BEGIN SUPPLIED MATERIAL
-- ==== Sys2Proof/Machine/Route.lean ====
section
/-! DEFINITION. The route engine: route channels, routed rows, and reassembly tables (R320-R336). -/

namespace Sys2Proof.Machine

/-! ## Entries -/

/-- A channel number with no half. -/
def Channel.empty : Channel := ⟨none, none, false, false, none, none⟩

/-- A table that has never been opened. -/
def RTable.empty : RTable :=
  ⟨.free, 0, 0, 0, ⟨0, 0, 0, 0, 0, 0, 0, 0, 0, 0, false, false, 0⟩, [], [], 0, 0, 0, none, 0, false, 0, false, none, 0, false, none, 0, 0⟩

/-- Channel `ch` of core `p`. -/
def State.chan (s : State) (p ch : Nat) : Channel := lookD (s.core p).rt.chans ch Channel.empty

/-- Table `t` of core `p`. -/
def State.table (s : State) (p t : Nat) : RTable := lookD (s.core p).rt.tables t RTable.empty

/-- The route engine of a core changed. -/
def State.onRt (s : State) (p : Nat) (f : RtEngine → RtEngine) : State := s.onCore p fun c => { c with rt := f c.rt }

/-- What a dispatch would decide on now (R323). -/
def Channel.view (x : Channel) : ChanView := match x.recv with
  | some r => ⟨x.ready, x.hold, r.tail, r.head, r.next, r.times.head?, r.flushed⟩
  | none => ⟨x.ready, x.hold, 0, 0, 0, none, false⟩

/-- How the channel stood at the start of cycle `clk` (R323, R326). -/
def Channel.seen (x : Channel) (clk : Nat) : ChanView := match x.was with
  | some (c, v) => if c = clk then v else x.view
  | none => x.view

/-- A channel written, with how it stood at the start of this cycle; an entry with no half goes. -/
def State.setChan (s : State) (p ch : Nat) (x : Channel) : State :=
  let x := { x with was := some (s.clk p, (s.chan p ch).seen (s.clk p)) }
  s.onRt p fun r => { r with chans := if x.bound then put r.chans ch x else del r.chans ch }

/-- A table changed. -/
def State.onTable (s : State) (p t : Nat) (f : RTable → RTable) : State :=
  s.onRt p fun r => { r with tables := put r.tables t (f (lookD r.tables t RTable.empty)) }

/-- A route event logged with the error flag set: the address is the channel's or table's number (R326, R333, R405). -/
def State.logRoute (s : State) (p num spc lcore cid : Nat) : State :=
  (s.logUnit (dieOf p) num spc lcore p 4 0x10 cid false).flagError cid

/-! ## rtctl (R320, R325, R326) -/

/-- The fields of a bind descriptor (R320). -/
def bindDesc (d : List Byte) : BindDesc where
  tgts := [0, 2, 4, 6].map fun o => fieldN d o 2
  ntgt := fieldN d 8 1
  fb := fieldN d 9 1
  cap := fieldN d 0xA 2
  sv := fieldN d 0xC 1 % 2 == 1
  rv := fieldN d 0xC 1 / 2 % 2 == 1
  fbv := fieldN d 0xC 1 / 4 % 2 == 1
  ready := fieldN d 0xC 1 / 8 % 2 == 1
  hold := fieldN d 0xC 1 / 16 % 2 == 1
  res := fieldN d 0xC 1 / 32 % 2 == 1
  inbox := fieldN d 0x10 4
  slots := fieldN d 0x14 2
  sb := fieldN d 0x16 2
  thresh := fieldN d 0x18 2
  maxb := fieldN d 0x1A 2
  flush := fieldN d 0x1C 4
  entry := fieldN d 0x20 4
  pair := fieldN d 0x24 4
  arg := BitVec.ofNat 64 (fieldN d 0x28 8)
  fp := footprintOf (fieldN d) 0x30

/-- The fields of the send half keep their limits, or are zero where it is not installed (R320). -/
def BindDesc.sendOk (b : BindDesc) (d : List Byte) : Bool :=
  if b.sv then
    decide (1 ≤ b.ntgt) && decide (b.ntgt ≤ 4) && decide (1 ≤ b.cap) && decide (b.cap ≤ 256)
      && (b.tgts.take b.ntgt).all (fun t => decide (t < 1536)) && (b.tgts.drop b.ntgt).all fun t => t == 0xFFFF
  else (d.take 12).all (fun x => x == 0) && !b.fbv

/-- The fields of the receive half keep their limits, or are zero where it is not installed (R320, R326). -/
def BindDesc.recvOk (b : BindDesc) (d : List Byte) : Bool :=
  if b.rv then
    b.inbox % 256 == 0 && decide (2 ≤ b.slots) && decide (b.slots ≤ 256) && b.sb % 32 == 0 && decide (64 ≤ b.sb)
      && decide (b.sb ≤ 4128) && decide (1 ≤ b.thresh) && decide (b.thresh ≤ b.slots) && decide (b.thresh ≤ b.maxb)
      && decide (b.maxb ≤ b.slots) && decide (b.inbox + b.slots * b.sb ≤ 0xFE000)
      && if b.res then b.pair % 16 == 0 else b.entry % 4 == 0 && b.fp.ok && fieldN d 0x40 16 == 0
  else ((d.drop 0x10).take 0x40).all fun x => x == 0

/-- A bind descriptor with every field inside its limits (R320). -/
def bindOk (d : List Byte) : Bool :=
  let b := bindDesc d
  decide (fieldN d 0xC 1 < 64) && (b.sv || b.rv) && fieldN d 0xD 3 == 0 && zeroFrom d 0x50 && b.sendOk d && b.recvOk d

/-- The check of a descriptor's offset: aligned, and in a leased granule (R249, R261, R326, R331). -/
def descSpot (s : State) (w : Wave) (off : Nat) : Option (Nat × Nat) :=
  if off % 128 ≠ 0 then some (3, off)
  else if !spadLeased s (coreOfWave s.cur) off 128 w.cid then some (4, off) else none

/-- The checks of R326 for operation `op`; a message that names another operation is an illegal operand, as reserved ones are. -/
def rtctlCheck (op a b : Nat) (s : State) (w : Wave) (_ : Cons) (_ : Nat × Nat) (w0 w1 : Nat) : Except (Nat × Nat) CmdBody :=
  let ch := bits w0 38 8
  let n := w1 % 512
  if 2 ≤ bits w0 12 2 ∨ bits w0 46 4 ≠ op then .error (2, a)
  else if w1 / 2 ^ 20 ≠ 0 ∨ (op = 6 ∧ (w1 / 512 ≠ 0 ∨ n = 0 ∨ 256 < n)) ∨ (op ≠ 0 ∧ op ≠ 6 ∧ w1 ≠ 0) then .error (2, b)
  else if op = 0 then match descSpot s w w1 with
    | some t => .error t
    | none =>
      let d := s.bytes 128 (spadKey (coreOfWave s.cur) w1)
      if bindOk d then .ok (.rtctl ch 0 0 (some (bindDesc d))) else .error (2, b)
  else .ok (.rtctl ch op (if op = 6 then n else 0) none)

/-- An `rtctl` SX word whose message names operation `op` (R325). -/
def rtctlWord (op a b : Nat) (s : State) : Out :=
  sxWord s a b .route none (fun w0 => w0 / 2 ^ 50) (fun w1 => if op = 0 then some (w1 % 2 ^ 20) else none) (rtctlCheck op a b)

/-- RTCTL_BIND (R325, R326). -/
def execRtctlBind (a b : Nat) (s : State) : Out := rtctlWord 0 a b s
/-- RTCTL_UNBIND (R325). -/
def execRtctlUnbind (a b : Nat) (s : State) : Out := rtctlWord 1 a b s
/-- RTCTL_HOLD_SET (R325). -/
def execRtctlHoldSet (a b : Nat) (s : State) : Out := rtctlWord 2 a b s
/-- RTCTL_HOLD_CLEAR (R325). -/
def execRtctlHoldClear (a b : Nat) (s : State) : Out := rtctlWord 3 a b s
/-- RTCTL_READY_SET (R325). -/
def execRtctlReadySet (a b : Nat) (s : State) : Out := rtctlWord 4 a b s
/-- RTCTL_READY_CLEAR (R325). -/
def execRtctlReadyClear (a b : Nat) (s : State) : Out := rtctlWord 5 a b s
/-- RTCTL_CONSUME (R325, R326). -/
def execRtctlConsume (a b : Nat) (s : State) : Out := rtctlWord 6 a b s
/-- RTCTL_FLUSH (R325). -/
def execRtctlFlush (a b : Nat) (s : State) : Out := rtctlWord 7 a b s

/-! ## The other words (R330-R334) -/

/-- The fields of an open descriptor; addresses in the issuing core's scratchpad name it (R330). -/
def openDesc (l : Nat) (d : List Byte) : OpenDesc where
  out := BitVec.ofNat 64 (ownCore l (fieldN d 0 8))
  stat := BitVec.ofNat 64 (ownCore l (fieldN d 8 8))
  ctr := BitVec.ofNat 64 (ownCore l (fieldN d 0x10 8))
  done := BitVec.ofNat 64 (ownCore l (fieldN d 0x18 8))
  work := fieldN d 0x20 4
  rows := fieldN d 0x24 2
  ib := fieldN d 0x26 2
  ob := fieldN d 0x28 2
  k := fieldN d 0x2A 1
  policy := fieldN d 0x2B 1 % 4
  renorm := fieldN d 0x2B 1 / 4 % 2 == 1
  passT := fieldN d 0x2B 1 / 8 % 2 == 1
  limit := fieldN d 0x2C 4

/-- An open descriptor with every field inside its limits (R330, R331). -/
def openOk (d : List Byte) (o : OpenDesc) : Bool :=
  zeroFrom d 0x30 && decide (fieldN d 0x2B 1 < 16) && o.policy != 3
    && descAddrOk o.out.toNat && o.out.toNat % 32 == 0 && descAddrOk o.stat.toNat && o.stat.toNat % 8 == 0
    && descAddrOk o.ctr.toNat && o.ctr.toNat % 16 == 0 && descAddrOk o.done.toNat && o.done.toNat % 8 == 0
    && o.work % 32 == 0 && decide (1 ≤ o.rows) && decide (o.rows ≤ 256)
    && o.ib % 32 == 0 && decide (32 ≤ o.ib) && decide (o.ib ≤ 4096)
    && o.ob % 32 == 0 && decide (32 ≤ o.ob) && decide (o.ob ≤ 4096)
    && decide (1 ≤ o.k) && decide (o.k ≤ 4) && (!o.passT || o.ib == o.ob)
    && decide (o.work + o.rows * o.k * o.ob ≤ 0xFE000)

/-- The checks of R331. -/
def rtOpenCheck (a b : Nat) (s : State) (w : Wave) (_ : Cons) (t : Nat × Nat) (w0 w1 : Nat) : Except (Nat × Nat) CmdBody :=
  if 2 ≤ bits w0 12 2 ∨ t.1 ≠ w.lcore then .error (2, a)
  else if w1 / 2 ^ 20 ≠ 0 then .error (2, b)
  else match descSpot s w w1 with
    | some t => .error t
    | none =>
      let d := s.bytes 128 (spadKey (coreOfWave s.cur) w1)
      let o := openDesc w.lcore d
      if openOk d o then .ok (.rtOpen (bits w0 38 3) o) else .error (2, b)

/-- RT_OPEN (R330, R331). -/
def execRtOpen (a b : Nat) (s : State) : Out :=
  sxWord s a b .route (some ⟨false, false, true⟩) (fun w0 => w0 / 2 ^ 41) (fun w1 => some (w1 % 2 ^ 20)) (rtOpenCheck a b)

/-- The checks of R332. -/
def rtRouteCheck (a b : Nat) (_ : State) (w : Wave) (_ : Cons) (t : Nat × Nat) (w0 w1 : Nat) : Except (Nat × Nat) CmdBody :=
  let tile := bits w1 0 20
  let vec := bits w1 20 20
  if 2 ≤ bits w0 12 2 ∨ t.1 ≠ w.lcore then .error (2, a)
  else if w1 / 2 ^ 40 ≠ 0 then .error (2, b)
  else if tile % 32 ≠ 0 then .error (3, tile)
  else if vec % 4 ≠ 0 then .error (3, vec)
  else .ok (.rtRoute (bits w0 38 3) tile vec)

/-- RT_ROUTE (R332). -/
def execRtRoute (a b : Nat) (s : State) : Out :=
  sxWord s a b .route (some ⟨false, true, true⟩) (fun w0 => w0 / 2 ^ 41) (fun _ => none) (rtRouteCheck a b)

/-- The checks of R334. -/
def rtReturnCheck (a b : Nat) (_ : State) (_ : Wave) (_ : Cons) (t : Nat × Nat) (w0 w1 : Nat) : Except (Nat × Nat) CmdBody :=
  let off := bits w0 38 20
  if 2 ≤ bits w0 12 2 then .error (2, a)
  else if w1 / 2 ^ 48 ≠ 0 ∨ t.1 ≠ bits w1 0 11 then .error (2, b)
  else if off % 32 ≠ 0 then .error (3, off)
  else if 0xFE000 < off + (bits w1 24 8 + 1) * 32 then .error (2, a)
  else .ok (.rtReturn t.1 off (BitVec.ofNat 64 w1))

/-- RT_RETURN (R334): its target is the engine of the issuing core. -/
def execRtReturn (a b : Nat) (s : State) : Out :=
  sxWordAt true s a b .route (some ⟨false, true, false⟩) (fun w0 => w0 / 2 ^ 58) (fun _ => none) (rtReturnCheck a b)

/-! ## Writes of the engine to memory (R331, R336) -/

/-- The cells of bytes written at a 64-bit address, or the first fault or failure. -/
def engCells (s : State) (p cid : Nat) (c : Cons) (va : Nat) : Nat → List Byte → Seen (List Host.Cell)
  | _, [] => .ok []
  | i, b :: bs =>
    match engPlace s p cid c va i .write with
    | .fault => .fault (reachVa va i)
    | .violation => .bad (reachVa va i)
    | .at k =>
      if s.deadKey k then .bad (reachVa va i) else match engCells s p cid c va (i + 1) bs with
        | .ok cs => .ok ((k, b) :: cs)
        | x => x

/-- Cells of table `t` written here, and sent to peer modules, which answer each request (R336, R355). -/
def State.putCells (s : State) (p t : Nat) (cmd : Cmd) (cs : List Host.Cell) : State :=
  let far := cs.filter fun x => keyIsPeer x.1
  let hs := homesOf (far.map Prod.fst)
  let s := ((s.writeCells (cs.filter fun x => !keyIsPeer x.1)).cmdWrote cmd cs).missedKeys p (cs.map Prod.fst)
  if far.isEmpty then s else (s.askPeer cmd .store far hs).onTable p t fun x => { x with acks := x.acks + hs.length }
END SUPPLIED MATERIAL
BRIEF — What you give back must be the stretch above, starting at the line with "(R323, R326). -/" and ending at the line with "half goes. -/", copied exactly.

YOUR RESPONSE —
/-- How the channel stood at the start of cycle `clk` (R323, R326). -/
def Channel.seen (x : Channel) (clk : Nat) : ChanView := match x.was with
  | some (c, v) => if c = clk then v else x.view
  | none => x.view

/-- A channel written, with how it stood at the start of this cycle; an entry with no half goes. -/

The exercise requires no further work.